▶ _Task statement_
Needed from the entries below: every line that holds the word "enum".

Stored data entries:
+---+
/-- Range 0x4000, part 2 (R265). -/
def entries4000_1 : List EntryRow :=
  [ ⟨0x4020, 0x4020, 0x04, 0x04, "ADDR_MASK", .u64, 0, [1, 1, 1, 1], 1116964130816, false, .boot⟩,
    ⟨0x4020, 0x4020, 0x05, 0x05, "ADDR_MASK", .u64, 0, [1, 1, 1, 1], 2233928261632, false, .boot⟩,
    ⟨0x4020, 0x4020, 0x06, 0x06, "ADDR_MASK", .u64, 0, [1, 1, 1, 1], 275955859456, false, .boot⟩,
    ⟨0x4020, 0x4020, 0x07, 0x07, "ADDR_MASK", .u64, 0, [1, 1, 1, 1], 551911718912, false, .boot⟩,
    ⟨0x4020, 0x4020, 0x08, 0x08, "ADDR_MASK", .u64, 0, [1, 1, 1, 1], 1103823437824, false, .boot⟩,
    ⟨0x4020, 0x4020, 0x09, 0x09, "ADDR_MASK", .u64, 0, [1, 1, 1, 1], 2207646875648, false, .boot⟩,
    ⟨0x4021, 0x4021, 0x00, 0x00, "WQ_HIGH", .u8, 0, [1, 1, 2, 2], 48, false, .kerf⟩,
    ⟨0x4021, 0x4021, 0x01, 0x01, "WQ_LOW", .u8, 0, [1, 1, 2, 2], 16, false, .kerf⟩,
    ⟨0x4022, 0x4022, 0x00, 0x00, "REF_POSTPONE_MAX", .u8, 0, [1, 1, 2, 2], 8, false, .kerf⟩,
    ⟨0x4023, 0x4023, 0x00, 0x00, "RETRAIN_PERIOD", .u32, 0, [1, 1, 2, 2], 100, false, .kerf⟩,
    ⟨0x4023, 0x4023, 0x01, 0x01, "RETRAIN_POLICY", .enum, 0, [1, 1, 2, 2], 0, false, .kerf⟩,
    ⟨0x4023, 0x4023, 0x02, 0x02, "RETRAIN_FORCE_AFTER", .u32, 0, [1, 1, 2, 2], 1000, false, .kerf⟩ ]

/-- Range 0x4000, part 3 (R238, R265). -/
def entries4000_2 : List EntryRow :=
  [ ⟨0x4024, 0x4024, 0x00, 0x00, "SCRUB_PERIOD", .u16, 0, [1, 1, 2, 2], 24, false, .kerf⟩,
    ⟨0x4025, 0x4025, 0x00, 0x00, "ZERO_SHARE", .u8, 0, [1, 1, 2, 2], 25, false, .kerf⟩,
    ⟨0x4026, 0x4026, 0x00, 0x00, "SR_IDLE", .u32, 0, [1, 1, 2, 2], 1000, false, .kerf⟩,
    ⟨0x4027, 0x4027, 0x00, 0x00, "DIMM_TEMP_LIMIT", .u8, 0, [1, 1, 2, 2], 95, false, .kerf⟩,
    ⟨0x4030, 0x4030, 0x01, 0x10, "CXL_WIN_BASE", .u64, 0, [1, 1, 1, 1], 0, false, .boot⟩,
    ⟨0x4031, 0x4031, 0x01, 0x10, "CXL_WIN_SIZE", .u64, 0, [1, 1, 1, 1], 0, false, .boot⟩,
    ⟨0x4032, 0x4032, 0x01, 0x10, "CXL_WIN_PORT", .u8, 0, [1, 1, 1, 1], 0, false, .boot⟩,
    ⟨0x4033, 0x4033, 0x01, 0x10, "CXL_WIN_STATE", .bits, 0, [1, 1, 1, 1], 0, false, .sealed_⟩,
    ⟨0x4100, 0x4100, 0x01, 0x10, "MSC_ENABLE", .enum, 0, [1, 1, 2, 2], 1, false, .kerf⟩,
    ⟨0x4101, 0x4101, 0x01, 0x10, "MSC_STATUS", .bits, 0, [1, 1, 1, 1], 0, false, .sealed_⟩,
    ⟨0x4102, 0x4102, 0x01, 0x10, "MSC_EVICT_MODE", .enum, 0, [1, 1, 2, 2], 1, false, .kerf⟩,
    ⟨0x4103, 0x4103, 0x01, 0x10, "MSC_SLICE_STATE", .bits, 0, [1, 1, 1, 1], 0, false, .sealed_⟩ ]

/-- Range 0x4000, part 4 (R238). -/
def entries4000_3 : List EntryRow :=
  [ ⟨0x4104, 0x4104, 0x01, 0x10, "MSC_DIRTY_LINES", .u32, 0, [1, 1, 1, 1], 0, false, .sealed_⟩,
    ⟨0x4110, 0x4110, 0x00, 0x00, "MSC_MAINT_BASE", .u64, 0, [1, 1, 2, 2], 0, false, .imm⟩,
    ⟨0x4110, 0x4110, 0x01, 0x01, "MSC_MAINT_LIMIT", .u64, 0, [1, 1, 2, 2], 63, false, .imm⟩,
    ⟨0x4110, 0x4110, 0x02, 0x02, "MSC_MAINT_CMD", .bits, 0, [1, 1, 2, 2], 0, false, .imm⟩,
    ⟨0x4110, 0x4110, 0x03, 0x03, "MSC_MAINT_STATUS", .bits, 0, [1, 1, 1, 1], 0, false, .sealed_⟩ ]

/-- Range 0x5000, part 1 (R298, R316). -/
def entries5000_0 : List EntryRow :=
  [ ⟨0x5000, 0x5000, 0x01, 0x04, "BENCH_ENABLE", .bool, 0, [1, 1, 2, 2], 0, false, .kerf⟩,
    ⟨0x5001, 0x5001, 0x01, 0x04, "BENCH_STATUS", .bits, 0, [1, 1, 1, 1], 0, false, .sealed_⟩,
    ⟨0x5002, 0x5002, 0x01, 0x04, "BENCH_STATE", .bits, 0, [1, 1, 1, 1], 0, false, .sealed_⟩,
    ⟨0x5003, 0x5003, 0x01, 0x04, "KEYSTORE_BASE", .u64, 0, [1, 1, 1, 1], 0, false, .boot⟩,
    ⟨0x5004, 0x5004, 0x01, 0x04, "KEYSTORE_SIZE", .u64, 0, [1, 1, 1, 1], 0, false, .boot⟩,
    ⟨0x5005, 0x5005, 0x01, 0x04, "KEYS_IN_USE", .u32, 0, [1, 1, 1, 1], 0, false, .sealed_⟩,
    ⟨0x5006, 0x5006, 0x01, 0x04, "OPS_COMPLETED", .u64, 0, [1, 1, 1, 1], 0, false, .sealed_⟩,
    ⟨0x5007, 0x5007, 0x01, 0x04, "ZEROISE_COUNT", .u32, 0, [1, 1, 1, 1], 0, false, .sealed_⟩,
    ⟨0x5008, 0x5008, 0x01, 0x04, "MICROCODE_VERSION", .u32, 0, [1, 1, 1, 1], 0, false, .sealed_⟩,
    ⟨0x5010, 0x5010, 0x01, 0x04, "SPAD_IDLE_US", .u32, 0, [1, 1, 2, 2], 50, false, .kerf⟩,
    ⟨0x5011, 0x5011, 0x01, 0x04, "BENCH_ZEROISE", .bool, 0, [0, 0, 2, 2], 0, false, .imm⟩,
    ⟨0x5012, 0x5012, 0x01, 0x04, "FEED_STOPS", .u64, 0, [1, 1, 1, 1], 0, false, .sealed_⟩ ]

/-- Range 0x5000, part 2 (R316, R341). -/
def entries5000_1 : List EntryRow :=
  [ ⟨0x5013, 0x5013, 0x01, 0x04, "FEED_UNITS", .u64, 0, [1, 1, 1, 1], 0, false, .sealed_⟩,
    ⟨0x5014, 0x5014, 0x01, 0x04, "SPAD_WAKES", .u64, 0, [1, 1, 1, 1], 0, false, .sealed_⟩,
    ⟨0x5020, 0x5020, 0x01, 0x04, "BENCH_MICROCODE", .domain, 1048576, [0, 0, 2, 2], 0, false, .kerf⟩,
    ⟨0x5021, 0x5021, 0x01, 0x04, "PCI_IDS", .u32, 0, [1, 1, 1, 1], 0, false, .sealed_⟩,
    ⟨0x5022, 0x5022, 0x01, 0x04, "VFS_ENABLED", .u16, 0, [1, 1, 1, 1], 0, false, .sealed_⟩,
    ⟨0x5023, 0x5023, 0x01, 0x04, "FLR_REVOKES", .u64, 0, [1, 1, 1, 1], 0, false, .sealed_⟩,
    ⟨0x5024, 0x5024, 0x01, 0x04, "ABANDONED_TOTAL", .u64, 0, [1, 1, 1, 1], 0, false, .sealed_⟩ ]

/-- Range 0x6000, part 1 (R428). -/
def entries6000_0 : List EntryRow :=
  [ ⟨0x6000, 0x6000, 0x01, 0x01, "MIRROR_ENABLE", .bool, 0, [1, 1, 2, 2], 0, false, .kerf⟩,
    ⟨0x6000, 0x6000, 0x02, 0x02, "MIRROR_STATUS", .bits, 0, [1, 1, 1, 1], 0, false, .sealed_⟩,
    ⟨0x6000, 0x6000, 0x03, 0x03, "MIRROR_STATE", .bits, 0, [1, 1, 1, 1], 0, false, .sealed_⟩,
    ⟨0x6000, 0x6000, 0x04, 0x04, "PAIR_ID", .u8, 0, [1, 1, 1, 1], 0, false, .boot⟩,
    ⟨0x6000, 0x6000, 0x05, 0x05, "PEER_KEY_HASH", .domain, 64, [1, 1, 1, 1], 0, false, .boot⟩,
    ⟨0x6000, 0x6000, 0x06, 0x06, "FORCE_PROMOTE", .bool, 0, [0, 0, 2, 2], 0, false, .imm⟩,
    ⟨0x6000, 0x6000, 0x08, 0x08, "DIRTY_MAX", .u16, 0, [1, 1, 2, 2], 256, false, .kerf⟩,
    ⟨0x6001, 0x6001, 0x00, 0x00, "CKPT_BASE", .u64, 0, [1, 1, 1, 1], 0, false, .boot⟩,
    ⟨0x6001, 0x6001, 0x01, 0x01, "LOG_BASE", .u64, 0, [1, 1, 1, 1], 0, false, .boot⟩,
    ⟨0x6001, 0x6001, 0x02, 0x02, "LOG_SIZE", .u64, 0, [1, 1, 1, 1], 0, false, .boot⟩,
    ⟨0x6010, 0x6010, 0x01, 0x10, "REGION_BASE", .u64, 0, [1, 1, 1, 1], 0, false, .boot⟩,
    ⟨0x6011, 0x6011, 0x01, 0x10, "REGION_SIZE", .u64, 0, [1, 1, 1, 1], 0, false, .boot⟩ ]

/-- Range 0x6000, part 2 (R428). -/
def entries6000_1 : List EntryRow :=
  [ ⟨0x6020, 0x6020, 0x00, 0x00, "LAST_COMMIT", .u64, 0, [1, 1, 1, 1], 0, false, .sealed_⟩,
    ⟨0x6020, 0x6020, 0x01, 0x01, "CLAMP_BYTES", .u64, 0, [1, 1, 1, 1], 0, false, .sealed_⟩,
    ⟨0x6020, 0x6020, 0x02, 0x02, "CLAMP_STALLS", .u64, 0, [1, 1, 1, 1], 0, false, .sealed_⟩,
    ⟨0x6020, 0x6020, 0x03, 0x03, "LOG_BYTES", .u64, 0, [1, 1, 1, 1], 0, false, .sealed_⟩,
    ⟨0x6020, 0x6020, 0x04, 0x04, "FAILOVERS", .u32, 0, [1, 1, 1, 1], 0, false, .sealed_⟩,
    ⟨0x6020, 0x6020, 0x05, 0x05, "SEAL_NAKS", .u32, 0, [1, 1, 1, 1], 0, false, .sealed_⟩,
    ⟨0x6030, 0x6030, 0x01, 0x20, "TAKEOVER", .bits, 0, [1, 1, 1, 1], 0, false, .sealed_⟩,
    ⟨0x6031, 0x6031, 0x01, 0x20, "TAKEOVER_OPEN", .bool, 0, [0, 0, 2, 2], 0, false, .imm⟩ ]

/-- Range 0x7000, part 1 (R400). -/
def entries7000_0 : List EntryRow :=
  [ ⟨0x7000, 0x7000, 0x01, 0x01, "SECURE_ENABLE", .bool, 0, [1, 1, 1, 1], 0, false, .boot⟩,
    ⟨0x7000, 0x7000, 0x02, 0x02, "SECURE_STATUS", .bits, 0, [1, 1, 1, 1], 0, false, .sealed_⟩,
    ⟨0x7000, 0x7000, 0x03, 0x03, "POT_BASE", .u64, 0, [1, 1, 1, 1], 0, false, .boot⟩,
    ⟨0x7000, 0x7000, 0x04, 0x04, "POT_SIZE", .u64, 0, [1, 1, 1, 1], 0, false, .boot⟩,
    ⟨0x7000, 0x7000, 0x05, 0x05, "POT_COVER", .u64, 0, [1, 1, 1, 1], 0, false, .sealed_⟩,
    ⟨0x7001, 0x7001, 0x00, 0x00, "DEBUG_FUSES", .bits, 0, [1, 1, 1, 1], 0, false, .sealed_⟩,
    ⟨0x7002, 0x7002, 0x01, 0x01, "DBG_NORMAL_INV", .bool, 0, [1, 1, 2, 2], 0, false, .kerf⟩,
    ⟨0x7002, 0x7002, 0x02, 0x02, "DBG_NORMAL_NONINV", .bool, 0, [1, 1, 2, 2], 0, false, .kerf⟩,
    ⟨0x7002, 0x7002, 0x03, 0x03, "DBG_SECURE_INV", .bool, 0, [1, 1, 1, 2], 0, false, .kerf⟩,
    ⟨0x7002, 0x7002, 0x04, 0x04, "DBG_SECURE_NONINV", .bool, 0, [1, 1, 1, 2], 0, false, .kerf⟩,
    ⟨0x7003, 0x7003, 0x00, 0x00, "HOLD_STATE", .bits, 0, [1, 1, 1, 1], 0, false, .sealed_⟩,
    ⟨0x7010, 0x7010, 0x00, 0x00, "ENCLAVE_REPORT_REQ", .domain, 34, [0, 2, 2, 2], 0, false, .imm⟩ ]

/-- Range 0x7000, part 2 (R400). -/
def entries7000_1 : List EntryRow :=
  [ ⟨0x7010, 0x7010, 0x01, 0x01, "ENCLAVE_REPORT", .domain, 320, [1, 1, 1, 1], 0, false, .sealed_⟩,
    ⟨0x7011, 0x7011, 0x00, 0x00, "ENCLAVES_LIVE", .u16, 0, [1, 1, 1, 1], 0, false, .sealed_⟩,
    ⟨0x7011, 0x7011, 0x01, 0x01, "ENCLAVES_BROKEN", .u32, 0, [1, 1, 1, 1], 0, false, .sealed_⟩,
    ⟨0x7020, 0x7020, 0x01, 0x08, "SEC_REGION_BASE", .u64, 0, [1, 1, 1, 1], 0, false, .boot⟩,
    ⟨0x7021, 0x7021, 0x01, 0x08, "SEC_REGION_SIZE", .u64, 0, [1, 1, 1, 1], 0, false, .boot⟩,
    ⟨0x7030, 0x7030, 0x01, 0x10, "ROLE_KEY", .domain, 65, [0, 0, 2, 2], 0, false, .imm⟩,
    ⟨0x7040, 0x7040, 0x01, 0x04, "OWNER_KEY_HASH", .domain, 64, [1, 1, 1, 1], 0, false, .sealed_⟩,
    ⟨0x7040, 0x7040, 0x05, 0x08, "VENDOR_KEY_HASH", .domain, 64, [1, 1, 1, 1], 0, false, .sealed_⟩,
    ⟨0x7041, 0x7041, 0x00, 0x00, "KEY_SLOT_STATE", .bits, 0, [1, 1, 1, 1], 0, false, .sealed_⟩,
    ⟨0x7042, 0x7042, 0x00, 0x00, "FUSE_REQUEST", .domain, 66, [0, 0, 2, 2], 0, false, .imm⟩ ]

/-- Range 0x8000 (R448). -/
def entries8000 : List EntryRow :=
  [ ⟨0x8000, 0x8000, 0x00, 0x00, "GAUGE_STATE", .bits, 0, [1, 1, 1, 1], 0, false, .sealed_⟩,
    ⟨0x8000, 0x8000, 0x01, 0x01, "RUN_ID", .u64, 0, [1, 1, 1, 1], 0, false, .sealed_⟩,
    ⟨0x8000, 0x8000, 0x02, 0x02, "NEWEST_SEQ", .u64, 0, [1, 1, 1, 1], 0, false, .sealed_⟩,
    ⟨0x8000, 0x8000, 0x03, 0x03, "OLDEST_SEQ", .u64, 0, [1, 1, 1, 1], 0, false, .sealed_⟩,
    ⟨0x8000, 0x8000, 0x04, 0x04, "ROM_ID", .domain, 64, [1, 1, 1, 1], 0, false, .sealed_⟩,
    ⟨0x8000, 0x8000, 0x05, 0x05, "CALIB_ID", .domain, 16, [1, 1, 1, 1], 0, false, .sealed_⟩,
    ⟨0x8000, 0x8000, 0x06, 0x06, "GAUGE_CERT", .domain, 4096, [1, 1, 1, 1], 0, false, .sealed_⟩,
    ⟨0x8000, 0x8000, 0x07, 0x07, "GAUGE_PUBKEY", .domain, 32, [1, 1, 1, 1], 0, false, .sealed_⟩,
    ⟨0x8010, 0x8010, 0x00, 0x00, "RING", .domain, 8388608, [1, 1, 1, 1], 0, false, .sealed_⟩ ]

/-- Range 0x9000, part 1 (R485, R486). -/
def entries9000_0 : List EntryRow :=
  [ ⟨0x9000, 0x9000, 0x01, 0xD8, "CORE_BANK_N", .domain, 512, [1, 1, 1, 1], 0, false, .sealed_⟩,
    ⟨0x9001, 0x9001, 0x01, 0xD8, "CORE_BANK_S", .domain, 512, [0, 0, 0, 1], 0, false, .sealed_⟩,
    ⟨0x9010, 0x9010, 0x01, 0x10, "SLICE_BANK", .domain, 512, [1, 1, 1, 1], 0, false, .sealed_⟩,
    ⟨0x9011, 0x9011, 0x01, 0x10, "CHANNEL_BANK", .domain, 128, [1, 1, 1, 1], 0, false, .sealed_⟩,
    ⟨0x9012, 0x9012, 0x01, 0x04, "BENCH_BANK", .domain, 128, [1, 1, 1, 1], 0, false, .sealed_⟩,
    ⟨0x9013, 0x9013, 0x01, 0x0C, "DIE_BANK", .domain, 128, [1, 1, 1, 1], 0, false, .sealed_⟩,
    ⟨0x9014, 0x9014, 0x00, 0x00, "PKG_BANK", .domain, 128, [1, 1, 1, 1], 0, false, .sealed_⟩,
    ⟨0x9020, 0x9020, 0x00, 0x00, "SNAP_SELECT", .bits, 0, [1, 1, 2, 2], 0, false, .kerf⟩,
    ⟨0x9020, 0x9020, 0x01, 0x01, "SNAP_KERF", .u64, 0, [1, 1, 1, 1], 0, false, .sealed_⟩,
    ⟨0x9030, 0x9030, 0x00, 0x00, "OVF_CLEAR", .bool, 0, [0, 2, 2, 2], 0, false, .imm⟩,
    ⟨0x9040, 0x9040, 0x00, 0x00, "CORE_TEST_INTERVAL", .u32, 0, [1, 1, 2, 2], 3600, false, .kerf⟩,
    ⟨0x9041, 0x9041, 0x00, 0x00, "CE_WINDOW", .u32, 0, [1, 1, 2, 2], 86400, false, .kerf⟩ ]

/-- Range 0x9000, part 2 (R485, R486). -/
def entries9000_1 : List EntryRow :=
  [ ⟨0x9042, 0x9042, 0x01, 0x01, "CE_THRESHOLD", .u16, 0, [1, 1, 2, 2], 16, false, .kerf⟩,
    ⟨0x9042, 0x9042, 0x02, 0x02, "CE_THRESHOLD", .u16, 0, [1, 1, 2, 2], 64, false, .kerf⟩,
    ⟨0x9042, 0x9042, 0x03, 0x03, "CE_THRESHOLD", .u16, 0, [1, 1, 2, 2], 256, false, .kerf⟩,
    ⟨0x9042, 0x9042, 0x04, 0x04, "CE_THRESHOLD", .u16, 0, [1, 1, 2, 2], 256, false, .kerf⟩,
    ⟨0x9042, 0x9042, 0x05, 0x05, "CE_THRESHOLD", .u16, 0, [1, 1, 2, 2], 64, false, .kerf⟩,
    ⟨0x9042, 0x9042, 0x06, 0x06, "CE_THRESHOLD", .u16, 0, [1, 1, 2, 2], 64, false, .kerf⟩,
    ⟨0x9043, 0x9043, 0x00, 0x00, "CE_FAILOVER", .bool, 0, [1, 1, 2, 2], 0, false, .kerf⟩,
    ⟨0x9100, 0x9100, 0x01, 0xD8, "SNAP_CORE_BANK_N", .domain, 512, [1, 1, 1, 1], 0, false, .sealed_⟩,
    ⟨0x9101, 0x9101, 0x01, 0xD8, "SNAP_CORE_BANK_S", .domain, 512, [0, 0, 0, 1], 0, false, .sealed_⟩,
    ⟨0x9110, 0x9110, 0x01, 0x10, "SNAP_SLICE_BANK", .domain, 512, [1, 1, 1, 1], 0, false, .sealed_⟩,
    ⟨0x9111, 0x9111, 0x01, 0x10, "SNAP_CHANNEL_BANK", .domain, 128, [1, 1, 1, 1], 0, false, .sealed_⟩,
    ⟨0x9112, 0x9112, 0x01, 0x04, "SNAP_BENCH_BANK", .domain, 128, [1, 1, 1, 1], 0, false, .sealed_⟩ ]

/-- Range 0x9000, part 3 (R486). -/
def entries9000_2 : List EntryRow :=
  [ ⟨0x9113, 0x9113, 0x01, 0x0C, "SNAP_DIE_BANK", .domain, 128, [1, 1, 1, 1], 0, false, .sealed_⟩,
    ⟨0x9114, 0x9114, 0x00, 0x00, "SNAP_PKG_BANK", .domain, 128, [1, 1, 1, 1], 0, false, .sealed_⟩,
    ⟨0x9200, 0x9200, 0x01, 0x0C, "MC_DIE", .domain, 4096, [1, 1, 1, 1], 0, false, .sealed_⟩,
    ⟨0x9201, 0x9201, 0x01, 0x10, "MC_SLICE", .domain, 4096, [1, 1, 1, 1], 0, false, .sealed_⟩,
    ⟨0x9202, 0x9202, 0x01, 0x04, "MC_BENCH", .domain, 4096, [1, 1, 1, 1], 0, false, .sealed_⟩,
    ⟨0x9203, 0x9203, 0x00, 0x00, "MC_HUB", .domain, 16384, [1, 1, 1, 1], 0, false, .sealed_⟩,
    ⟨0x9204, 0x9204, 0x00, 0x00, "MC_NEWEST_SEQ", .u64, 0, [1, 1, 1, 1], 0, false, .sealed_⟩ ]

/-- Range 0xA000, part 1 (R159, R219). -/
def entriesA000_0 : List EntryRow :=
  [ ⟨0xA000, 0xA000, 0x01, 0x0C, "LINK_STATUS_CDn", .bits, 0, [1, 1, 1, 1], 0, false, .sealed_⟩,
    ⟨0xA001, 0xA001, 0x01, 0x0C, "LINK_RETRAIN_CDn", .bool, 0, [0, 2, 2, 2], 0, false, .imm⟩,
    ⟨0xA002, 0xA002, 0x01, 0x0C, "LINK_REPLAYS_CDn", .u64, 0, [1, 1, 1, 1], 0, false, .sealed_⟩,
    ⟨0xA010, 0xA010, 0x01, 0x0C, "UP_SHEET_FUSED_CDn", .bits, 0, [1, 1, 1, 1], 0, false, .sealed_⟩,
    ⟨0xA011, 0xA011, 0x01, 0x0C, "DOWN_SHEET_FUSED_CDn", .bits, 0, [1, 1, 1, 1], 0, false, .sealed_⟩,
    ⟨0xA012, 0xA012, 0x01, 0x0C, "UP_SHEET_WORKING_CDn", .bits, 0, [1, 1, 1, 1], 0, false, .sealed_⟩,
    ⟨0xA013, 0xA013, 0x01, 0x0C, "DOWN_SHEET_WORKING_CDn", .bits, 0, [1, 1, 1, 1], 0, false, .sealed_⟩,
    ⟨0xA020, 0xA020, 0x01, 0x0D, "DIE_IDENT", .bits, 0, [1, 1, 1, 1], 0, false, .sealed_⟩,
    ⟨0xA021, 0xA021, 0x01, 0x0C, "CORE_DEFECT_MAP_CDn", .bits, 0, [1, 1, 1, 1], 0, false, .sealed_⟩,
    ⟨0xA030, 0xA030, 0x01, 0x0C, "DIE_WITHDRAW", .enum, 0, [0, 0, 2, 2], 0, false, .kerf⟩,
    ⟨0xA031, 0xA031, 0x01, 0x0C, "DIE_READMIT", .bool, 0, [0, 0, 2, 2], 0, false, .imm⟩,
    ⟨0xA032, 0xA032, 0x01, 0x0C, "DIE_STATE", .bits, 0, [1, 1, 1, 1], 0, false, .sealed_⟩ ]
+---+
▶ _Your solution_
    ⟨0x4023, 0x4023, 0x01, 0x01, "RETRAIN_POLICY", .enum, 0, [1, 1, 2, 2], 0, false, .kerf⟩,
    ⟨0x4100, 0x4100, 0x01, 0x10, "MSC_ENABLE", .enum, 0, [1, 1, 2, 2], 1, false, .kerf⟩,
    ⟨0x4102, 0x4102, 0x01, 0x10, "MSC_EVICT_MODE", .enum, 0, [1, 1, 2, 2], 1, false, .kerf⟩,
    ⟨0xA030, 0xA030, 0x01, 0x0C, "DIE_WITHDRAW", .enum, 0, [0, 0, 2, 2], 0, false, .kerf⟩,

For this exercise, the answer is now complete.